TO DO
Find all lines in the listing that include the word "given", then copy them.

MATERIAL FOR THIS EXERCISE
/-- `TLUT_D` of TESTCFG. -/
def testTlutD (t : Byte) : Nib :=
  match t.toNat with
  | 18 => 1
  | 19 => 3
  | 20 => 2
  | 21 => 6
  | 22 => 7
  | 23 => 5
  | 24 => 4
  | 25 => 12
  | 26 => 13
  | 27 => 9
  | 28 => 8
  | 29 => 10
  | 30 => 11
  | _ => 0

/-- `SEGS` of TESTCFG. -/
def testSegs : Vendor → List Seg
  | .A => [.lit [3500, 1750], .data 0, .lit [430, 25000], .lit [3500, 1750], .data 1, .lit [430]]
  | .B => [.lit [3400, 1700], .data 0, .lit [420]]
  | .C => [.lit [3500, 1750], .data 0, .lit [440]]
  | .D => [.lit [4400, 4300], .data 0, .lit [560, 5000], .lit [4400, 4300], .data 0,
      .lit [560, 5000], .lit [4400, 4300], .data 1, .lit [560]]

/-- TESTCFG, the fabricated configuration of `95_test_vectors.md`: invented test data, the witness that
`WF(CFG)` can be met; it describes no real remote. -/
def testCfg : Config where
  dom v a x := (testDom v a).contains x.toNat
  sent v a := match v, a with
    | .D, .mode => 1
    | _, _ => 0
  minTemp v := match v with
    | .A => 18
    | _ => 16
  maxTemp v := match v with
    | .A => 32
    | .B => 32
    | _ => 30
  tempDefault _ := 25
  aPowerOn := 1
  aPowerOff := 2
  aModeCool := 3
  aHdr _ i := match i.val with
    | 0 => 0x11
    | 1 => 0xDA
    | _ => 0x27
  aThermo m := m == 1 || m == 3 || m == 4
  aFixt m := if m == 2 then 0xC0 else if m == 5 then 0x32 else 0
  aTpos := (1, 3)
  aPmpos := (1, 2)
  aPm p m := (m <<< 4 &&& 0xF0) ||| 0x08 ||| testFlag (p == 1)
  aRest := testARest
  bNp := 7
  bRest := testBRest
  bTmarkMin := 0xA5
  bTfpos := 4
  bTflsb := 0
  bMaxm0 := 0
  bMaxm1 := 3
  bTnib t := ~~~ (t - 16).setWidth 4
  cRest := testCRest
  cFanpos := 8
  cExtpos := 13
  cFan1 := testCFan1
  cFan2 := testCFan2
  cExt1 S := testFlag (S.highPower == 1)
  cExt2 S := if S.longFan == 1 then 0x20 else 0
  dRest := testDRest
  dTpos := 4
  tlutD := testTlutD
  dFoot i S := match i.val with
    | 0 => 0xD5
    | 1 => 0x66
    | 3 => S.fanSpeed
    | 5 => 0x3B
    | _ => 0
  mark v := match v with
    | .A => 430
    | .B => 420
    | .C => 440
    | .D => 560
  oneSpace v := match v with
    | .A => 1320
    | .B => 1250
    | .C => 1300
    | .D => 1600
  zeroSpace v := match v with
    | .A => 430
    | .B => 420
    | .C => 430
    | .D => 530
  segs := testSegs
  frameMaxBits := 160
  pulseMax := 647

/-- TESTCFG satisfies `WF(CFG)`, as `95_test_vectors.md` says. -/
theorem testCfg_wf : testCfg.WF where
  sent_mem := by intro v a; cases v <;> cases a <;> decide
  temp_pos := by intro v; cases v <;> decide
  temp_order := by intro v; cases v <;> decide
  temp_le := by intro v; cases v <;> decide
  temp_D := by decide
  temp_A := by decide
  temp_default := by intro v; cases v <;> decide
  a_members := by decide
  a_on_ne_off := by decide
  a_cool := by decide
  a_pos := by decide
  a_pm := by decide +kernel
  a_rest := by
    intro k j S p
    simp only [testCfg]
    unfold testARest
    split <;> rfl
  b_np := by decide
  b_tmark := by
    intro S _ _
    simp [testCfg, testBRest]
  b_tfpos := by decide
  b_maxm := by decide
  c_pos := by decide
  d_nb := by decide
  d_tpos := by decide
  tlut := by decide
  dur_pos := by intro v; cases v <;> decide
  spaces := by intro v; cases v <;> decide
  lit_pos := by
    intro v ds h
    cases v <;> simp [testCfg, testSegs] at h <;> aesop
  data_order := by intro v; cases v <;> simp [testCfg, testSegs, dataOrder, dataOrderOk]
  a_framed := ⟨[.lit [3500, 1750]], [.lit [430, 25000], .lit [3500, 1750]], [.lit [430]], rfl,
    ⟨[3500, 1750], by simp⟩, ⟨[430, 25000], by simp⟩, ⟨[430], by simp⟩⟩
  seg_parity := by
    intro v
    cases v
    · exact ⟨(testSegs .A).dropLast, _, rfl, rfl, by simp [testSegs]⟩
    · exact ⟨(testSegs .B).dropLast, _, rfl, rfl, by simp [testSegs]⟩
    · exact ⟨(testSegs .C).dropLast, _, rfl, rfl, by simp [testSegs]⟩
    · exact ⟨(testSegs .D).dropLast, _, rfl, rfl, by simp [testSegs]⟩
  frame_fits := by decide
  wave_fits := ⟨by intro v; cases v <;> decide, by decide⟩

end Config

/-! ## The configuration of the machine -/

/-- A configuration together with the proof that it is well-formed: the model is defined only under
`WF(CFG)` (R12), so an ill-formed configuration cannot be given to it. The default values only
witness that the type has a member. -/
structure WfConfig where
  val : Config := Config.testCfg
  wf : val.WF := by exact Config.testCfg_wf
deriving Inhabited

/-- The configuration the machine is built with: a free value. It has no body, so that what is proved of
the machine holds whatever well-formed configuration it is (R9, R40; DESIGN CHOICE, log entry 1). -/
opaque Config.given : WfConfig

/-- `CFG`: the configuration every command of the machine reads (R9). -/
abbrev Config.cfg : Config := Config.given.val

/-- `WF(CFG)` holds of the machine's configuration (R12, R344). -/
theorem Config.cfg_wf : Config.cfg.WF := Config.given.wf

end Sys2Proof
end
...
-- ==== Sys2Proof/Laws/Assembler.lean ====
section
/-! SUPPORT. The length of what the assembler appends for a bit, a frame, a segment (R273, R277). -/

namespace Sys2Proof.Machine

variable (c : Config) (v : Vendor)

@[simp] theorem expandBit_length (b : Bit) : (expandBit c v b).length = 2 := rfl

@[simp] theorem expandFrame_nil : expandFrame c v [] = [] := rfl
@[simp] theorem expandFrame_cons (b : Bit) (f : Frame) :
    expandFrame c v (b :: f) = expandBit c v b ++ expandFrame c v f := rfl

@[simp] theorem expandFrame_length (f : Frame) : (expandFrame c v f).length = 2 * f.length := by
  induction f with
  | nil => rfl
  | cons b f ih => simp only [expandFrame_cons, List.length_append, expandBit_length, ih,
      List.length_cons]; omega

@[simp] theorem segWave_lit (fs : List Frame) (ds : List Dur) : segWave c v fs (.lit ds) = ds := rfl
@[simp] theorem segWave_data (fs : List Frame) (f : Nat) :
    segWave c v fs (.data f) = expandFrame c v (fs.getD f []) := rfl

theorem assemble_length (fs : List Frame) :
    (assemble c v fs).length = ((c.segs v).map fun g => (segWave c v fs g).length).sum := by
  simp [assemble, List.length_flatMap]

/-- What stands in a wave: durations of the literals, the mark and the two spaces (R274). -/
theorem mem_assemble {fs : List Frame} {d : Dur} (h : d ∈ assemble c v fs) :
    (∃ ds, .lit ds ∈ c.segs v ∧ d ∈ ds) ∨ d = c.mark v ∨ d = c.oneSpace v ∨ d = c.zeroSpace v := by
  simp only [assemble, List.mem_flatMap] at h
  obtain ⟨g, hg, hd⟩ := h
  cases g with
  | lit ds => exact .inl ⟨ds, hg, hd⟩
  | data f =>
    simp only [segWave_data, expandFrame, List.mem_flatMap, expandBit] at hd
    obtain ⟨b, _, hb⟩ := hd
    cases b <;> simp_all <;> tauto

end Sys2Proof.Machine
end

WORKED SOLUTION
`WF(CFG)` (R12), so an ill-formed configuration cannot be given to it. The default values only
opaque Config.given : WfConfig
abbrev Config.cfg : Config := Config.given.val
theorem Config.cfg_wf : Config.cfg.WF := Config.given.wf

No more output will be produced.